-- ==== Sys2Proof/Certificates/Slice0/Obligations.lean ====
section
/-!
DEFINITION. Statements about the machine, from the numbered rules of the spec.
-/

open Sys2Proof Sys2Proof.Machine

namespace Sys2Proof.Claims

/-- gD := v and the next word, on the acting core. -/
def wrote (s : State) (d : Reg) (v : Word) : State := s.setMe ((s.me.put d v).advance)

/-- The next word, and nothing else. -/
def moved (s : State) : State := s.setMe s.me.advance

/-- t differs from s at most in the acting core's PC and in its registers ds. -/
def onlyRegs (s t : State) (ds : List Reg) : Prop :=
  { t with cores := s.cores } = s ∧
  (∀ n, n ≠ s.actor → t.core n = s.core n) ∧
  { t.me with pc := s.me.pc, g := s.me.g } = s.me ∧
  ∀ r, r ∉ ds → t.me.get r = s.me.get r

/-- t is s after a trap on the acting core, with code, level and SYS_EVAL as given: the pc and the privilege saved, the
core privileged, the PC at SYS_VBASE, an instruction in progress given up, what has been performed behind the word kept for
the return (R78, log 10), and nothing else changed. -/
def trapped (s t : State) (code level : Nat) (eval : Word) : Prop :=
  { t with cores := s.cores } = s ∧
  (∀ n, n ≠ s.actor → t.core n = s.core n) ∧
  t.me.epc = s.me.pc ∧ t.me.code = code ∧ t.me.level = level ∧ t.me.eval = eval ∧
  t.me.ppriv = s.me.priv ∧ t.me.priv = true ∧ t.me.pc = s.me.vbase ∧ t.me.burst = none ∧
  t.me.ahead = [] ∧ t.me.eahead = s.me.ahead ∧
  { t.me with
    epc := s.me.epc, code := s.me.code, level := s.me.level, eval := s.me.eval, ppriv := s.me.ppriv, priv := s.me.priv,
    pc := s.me.pc, burst := s.me.burst, ahead := s.me.ahead, eahead := s.me.eahead } = s.me

/-- The word ADD, SUB and so on give gD, by bit-vector arithmetic of the standard library (R244). -/
def aluValue : Instr → Word → Word → Option Word
  | .add _ _ _, x, y => some (x + y)
  | .sub _ _ _, x, y => some (x - y)
  | .mul _ _ _, x, y => some (x * y)
  | .mulh .n _ _ _, x, y => some ((x.setWidth 128 * y.setWidth 128).extractLsb' 64 64)
  | .mulh .s _ _ _, x, y => some ((x.signExtend 128 * y.signExtend 128).extractLsb' 64 64)
  | .and _ _ _, x, y => some (x &&& y)
  | .or _ _ _, x, y => some (x ||| y)
  | .xor _ _ _, x, y => some (x ^^^ y)
  | .andn _ _ _, x, y => some (x &&& ~~~y)
  | .shl _ _ _, x, y => some (x <<< (y.toNat % 64))
  | .shr .n _ _ _, x, y => some (x >>> (y.toNat % 64))
  | .shr .s _ _ _, x, y => some (x.sshiftRight (y.toNat % 64))
  | .rol _ _ _, x, y => some (x.rotateLeft (y.toNat % 64))
  | .slt .n _ _ _, x, y => some (if x.ult y then 1 else 0)
  | .slt .s _ _ _, x, y => some (if x.slt y then 1 else 0)
  | .min .n _ _ _, x, y => some (if x.ule y then x else y)
  | .min .s _ _ _, x, y => some (if x.sle y then x else y)
  | .max .n _ _ _, x, y => some (if x.ule y then y else x)
  | .max .s _ _ _, x, y => some (if x.sle y then y else x)
  | .clz _ _, x, _ => some x.clz
  | .ctz _ _, x, _ => some x.ctz
  | .popc _ _, x, _ => some x.cpop
  | .sext .b _ _, x, _ => some ((x.setWidth 8).signExtend 64)
  | .sext .h _ _, x, _ => some ((x.setWidth 16).signExtend 64)
  | .sext .w _ _, x, _ => some ((x.setWidth 32).signExtend 64)
  | .zext .b _ _, x, _ => some ((x.setWidth 8).setWidth 64)
  | .zext .h _ _, x, _ => some ((x.setWidth 16).setWidth 64)
  | .zext .w _ _, x, _ => some ((x.setWidth 32).setWidth 64)
  | _, _, _ => none

/-- Destination and sources of the register forms of R244 and R245; a one-source form names its source twice. -/
def aluRegs : Instr → Option (Reg × Reg × Reg)
  | .add d a b | .sub d a b | .mul d a b | .mulh _ d a b | .div _ d a b | .rem _ d a b | .and d a b | .or d a b
  | .xor d a b | .andn d a b | .shl d a b | .shr _ d a b | .rol d a b | .slt _ d a b | .min _ d a b
  | .max _ d a b => some (d, a, b)
  | .clz d a | .ctz d a | .popc d a | .sext _ d a | .zext _ d a => some (d, a, a)
  | _ => none
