-- ==== Sys2Proof/Tests/Slice0.lean ====
section
/-!
SUPPORT. The model's own tests: decoding of words and frames written out from the spec's encoding tables, ill-formed
terms, one step of the instructions on small states, and, for each statement, states and operands that meet its
hypotheses.
-/
set_option maxRecDepth 100000
set_option exponentiation.threshold 1100

open Sys2Proof Sys2Proof.Machine Sys2Proof.Claims

namespace Sys2Proof.Tests

/-! ## Decoding: words and frames written out from the encoding tables of the spec -/

def words (l : List (Word × Instr)) : Bool := l.all fun p => decodeWord p.1 = .instr p.2

/-- A frame from its upper and lower 128 bits. -/
def frameOf (hi lo : Nat) : Frame := BitVec.ofNat 256 (hi * 2 ^ 128 + lo)

def slotFrames (l : List (Nat × Nat × (SlotCfg → Instr))) : Bool :=
  l.all fun p => decodeFrame (frameOf p.1 p.2.1) = .instr (p.2.2 (slotCfgOf (frameOf p.1 p.2.1)))

def agFrames (l : List (Nat × Nat × (AgCfg → Instr))) : Bool :=
  l.all fun p => decodeFrame (frameOf p.1 p.2.1) = .instr (p.2.2 (agCfgOf (frameOf p.1 p.2.1)))

/-- RRR words (R157, R160, R243). -/
theorem test_decode_alu_1 : words
  [(0x01190A0000000000, .add 3 4 5), (0x02190A0000000000, .sub 3 4 5), (0x03190A0000000000, .mul 3 4 5),
   (0x07190A0000000000, .and 3 4 5), (0x08190A0000000000, .or 3 4 5), (0x09190A0000000000, .xor 3 4 5),
   (0x0A190A0000000000, .andn 3 4 5), (0x0B190A0000000000, .shl 3 4 5), (0x0D190A0000000000, .rol 3 4 5),
   (0x04F8600000000000, .mulh .n 31 1 16), (0x0431D00100000000, .mulh .s 6 7 8),
   (0x05F8600000000000, .div .n 31 1 16), (0x0531D00100000000, .div .s 6 7 8), (0x06F8600000000000, .rem .n 31 1 16),
   (0x0631D00100000000, .rem .s 6 7 8), (0x0CF8600000000000, .shr .n 31 1 16), (0x0C31D00100000000, .shr .s 6 7 8),
   (0x0EF8600000000000, .slt .n 31 1 16), (0x0E31D00100000000, .slt .s 6 7 8), (0x0FF8600000000000, .min .n 31 1 16),
   (0x0F31D00100000000, .min .s 6 7 8), (0x10F8600000000000, .max .n 31 1 16), (0x1031D00100000000, .max .s 6 7 8),
   (0x114A800000000000, .clz 9 10)] = true := by decide

/-- RRR words (R157, R160, R243). -/
theorem test_decode_alu_2 : words
  [(0x124A800000000000, .ctz 9 10), (0x134A800000000000, .popc 9 10), (0x144A800000000000, .sext .b 9 10),
   (0x144A801000000000, .sext .h 9 10), (0x144A802000000000, .sext .w 9 10), (0x154A800000000000, .zext .b 9 10),
   (0x154A801000000000, .zext .h 9 10), (0x154A802000000000, .zext .w 9 10)] = true := by decide

/-- RRI and BR words (R157, R160). -/
theorem test_decode_imm_1 : words
  [(0x2010C000FFFFFFF8, .addi 2 3 0xFFFFFFF8), (0x2110C000FFFFFFF8, .andi 2 3 0xFFFFFFF8),
   (0x2210C000FFFFFFF8, .ori 2 3 0xFFFFFFF8), (0x2310C000FFFFFFF8, .xori 2 3 0xFFFFFFF8),
   (0x2410C0000000003F, .shli 2 3 63), (0x2510C0000000003F, .shri .n 2 3 63), (0x2510C00100000001, .shri .s 2 3 1),
   (0x2610C00000000005, .slti .n 2 3 5), (0x2610C00100000005, .slti .s 2 3 5),
   (0x2710000080000000, .li 2 0x80000000), (0x2810000000000007, .lih 2 7), (0x294A963000000040, .lea 9 10 11 3 0x40),
   (0x40004400FFFFFFFD, .beq 1 2 0xFFFFFFFD), (0x4100400000000003, .bne 1 0 3), (0x4200440000000003, .blt .n 1 2 3),
   (0x4200440100000003, .blt .s 1 2 3), (0x4300440000000003, .bge .n 1 2 3), (0x4300440100000003, .bge .s 1 2 3),
   (0x4400000000000009, .jmp 9), (0x4500000000000009, .jal 9), (0x4607800000000000, .jr 30)] = true := by decide

/-- MEM words (R157, R160, R250). -/
theorem test_decode_mem_1 : words
  [(0x5019000000000010, .ld .b false 3 4 16), (0x5019000100000010, .ld .b true 3 4 16),
   (0x51010E0000000008, .st .b 4 7 8), (0x5019001000000010, .ld .h false 3 4 16),
   (0x5019001100000010, .ld .h true 3 4 16), (0x51010E1000000008, .st .h 4 7 8),
   (0x5019002000000010, .ld .w false 3 4 16), (0x5019002100000010, .ld .w true 3 4 16),
   (0x51010E2000000008, .st .w 4 7 8), (0x5019003000000010, .ld .d false 3 4 16), (0x51010E3000000008, .st .d 4 7 8),
   (0x5219002000000008, .ldl .w 3 4 8), (0x53010A0000000008, .pref 4 5 8), (0x54010A0000000008, .discard 4 5 8),
   (0x57010A0000000008, .crwb 4 5 8), (0x5519001000000008, .lld .h 3 4 8), (0x56010A0000000008, .lst .b 4 5 8),
   (0x60190A2000000008, .amo .add false 3 4 5 8), (0x60190A3000000008, .amo .add true 3 4 5 8),
   (0x60190A2100000008, .amo .and false 3 4 5 8), (0x60190A3100000008, .amo .and true 3 4 5 8),
   (0x60190A2200000008, .amo .or false 3 4 5 8), (0x60190A3200000008, .amo .or true 3 4 5 8),
   (0x60190A2300000008, .amo .xor false 3 4 5 8)] = true := by decide

/-- MEM words (R157, R160, R250). -/
theorem test_decode_mem_2 : words
  [(0x60190A3300000008, .amo .xor true 3 4 5 8), (0x60190A2400000008, .amo .minS false 3 4 5 8),
   (0x60190A3400000008, .amo .minS true 3 4 5 8), (0x60190A2500000008, .amo .maxS false 3 4 5 8),
   (0x60190A3500000008, .amo .maxS true 3 4 5 8), (0x60190A2600000008, .amo .minN false 3 4 5 8),
   (0x60190A3600000008, .amo .minN true 3 4 5 8), (0x60190A2700000008, .amo .maxN false 3 4 5 8),
   (0x60190A3700000008, .amo .maxN true 3 4 5 8), (0x60190A2800000008, .amo .swap false 3 4 5 8),
   (0x60190A3800000008, .amo .swap true 3 4 5 8), (0x60190A2900000008, .amo .fadd false 3 4 5 8),
   (0x61190A6200000008, .cas false 3 4 5 6 8), (0x61190A6300000008, .cas true 3 4 5 6 8),
   (0x6200000000000000, .fenceLeaf), (0x6300000000000000, .lfence)] = true := by decide

/-- STR words of ports, buffers, tiles and accumulators (R263). -/
theorem test_decode_str_1 : words
  [(0x701900000000002D, .sin 3 4 45), (0x711900000000002D, .sout 3 4 45), (0x721900000000002D, .sconst 3 4 45),
   (0x781900000000002D, .binit 3 4 45), (0x7318000000000006, .seos 3 6), (0x7418000000000006, .smark 3 6),
   (0x7538000000000005, .pstat .src 7 5), (0x7538000000000045, .pstat .sink 7 5),
   (0x7940000000000404, .bwaitf 8 4 16), (0x7A40000000000404, .bwaite 8 4 16), (0x7B40000000000404, .badvp 8 4 16),
   (0x7C40000000000404, .badvc 8 4 16), (0x7D00000000003084, .bnote .f 0 4 6 2),
   (0x7D1800010001FC3F, .bnote .e 3 63 63 16), (0x80480000000000CC, .tstat false 9 12 3),
   (0x80480001000000CC, .tstat true 9 12 3), (0x814A9600000000CC, .tset 9 10 11 12 3),
   (0x880000000000001F, .aclr 31), (0x8963400000000007, .aread false 12 13 7),
   (0x8963400100000007, .aread true 12 13 7), (0x8A60000000000007, .astat false 12 7),
   (0x8A60000100000007, .astat true 12 7)] = true := by decide

/-- STR words of copy jobs, launches, counters and tasks (R263). -/
theorem test_decode_job_1 : words
  [(0x9019000000000000, .xjob 3 4), (0x9119000000000000, .pjob 3 4), (0x921800000000003F, .jstat .x 3 63),
   (0x9218000100000005, .jstat .p 3 5), (0x9320000000000005, .jwait .x false 4 5),
   (0x9320000100000005, .jwait .p false 4 5), (0x9320000200000000, .jwait .x true 4 0),
   (0x9320000300000000, .jwait .p true 4 0), (0x98190A00000003C0, .lpatch 3 4 5 15),
   (0x9919000000000000, .larm false 3 4), (0x9919000100000000, .larm true 3 4),
   (0x9A19C00000000000, .cancel .launch 3 7), (0x9A19C00100000000, .cancel .graph 3 7),
   (0x9A18000200000000, .cancel .phase 3 0), (0x9A18000300000000, .cancel .job 3 0),
   (0x9B19000000000000, .cntrd 3 4), (0x9C190A0000000000, .cntwait 3 4 5), (0x9D190A0000000000, .cntadd 3 4 5),
   (0x9E1D2A0000000007, .cntnote 3 20 21 7), (0xA000000000000000, .tend), (0xA118000000000000, .hold 3),
   (0xA201000000000009, .cbind 9 4), (0xA3214C0000000009, .csend 4 5 6 9), (0xA400000000000149, .cpri 9 5)] = true := by decide

/-- STR words of copy jobs, launches, counters and tasks (R263). -/
theorem test_decode_job_2 : words
  [(0xA500000000000049, .cmask 9 true), (0xA500000000000009, .cmask 9 false), (0xA601000000000009, .timer 9 4),
   (0xB0190A0000000080, .cfgload 3 4 5 2), (0xB119000000000000, .band 3 4), (0xB219000000000FC0, .scrollst 3 4 63),
   (0xB318000000000000, .relatch 3)] = true := by decide

/-- SYS words (R33, R159, R160, R239, R263). -/
theorem test_decode_sys_1 : words
  [(0xF000000000000021, .trap 0x21), (0xF500000000000021, .brk 0x21), (0xF100000000000000, .eret),
   (0xF600000000000000, .nop), (0xF218000000000000, .sysrd 3 .status), (0xF301000000000000, .syswr .status 4),
   (0xF218000000000001, .sysrd 3 .cause), (0xF301000000000001, .syswr .cause 4), (0xF218000000000002, .sysrd 3 .epc),
   (0xF301000000000002, .syswr .epc 4), (0xF218000000000003, .sysrd 3 .eval), (0xF301000000000003, .syswr .eval 4),
   (0xF218000000000004, .sysrd 3 .vbase), (0xF301000000000004, .syswr .vbase 4),
   (0xF218000000000010, .sysrd 3 .asid), (0xF301000000000010, .syswr .asid 4), (0xF218000000000011, .sysrd 3 .tbase),
   (0xF301000000000011, .syswr .tbase 4), (0xF218000000000012, .sysrd 3 .job), (0xF301000000000012, .syswr .job 4),
   (0xF218000000000020, .sysrd 3 .clock), (0xF301000000000020, .sysClockWrite 4),
   (0xF218000000000021, .sysrd 3 .cycle), (0xF301000000000021, .sysCycleWrite 4)] = true := by decide

/-- SYS words (R33, R159, R160, R239, R263). -/
theorem test_decode_sys_2 : words
  [(0xF218000000000022, .sysrd 3 .chpri), (0xF301000000000022, .syswr .chpri 4),
   (0xF218000000000030, .sysrd 3 .waypart), (0xF301000000000030, .syswr .waypart 4),
   (0xF218000000000031, .sysrd 3 .turnstall), (0xF301000000000031, .syswr .turnstall 4),
   (0xF401000000000000, .tlbinv 4 .all), (0xF401000000000001, .tlbinv 4 .asid),
   (0xF401000000000002, .tlbinv 4 .page), (0xF719000000000000, .forfeit 3 4), (0xF819000000000000, .clock 3 4)] = true := by decide

/-- Compute-slot frames (R164, R167, R171 to R190). -/
theorem test_decode_slot_1 : slotFrames
  [(0x0000000FF10008000000000000800000, 0x0, .iadd), (0x0000010FF10008000000000000800000, 0x0, .isub),
   (0x0000020FF10008000000000000800000, 0x0, .iadds), (0x0000030FF10008000000000000800000, 0x0, .imul),
   (0x0000040FF10008000000000000800000, 0x0, .imulh), (0x0000050F210008000000000000800000, 0x0, .imad),
   (0x0000060FFF0008000000000000800000, 0x0, .ineg), (0x0000070FFF0008000000000000800000, 0x0, .iabs),
   (0x0000080FF10008000000000000800000, 0x0, .imin), (0x0000090FF10008000000000000800000, 0x0, .imax),
   (0x00000A0FF10008000000000000800000, 0x0, .ishl), (0x00000B0FF10008000000000000800000, 0x0, .ishr),
   (0x00000C0FF10008000000000000800000, 0x0, .irol), (0x00000D0FF10008000000000000800000, 0x0, .cellAnd),
   (0x00000E0FF10008000000000000800000, 0x0, .cellOr), (0x00000F0FF10008000000000000800000, 0x0, .cellXor),
   (0x0000100FF10008000000000000800000, 0x0, .cellAndn), (0x0000110FFF0008000000000000800000, 0x0, .cellPopc),
   (0x0000120FFF0008000000000000800000, 0x0, .cellClz), (0x0000130FFF0008000000000000800000, 0x0, .cellCtz)] = true := by decide

/-- Compute-slot frames (R164, R167, R171 to R190). -/
theorem test_decode_slot_2 : slotFrames
  [(0x0000140FFF0008000000000000800000, 0x0, .brev), (0x0000150FF10008000000000000800000, 0x0, .bfx),
   (0x0000160F210008000000000000800000, 0x0, .bfi), (0x0000170FF10008000000000000800000, 0x0, .icmp),
   (0x0010200FF10008000000000000600000, 0x0, .padd), (0x0010210FF10008000000000000D00000, 0x0, .psub),
   (0x0010220FF10008000000000000B00000, 0x0, .pmin), (0x0010230FF10008000000000000C00000, 0x0, .pmax),
   (0x0010240FF10008000000000000B00000, 0x0, .pmulH), (0x0010250F210008000000000000600000, 0x0, .pdot4),
   (0x0010260F210008000000000000C00000, 0x0, .pdot2), (0x0000300FF10008000000000000000000, 0x0, .fadd),
   (0x0000310FF10008000000000000000000, 0x0, .fsub), (0x0000320FF10008000000000000000000, 0x0, .fmul),
   (0x0000330F210008000000000000000000, 0x0, .ffma), (0x0000340F210008000000000000000000, 0x0, .ffms),
   (0x0000350F210008000000000000000000, 0x0, .fnma), (0x00003603210008000000000000000000, 0x0, .ftriad),
   (0x0000370FF10008000000000000000000, 0x0, .fmin), (0x0000380FF10008000000000000000000, 0x0, .fmax)] = true := by decide

/-- Compute-slot frames (R164, R167, R171 to R190). -/
theorem test_decode_slot_3 : slotFrames
  [(0x0000390FF10008000000000000000000, 0x0, .fminp), (0x00003A0FF10008000000000000000000, 0x0, .fmaxp),
   (0x00003B0FFF0008000000000000000000, 0x0, .fabs), (0x00003C0FFF0008000000000000000000, 0x0, .fneg),
   (0x00003D0FF10008000000000000000000, 0x0, .fsgn), (0x00003E0FF10008000000000000000000, 0x0, .fcmp),
   (0x00003F0FFF0008000000000000000000, 0x0, .fclass), (0x0010400FFF0008000000000000000000, 0x0, .frcp),
   (0x0010410FFF0008000000000000000000, 0x0, .frsq), (0x0010420FFF0008000000000000000000, 0x0, .fsqrt),
   (0x0010430FFF0008000000000000000000, 0x0, .fexp2), (0x0010440FFF0008000000000000000000, 0x0, .flog2),
   (0x0010450FFF0008000000000000000000, 0x0, .ftanh), (0x0010460FFF0008000000000000000000, 0x0, .fsigm),
   (0x0010470FFF0008000000000000000000, 0x0, .fsinpi), (0x0010480FFF0008000000000000000000, 0x0, .fcospi),
   (0x0000490F210008000000000000100000, 0x0, .bfma2), (0x00004A0F210008000000000000200000, 0x0, .hfma2),
   (0x00004B0F210008000000000000000000, 0x0, .fdot2b), (0x0000500FF10008000000000000100000, 0x0, .cvt)] = true := by decide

★ ★ ★ ★

_Task_
The required output is the stretch of entries above from the line containing "t.me.epc = s.me.pc" through the line containing "pc := s.me.pc, burst", reproduced exactly.

_Answer to the exercise_
  t.me.epc = s.me.pc ∧ t.me.code = code ∧ t.me.level = level ∧ t.me.eval = eval ∧
  t.me.ppriv = s.me.priv ∧ t.me.priv = true ∧ t.me.pc = s.me.vbase ∧ t.me.burst = none ∧
  t.me.ahead = [] ∧ t.me.eahead = s.me.ahead ∧
  { t.me with
    epc := s.me.epc, code := s.me.code, level := s.me.level, eval := s.me.eval, ppriv := s.me.ppriv, priv := s.me.priv,
    pc := s.me.pc, burst := s.me.burst, ahead := s.me.ahead, eahead := s.me.eahead } = s.me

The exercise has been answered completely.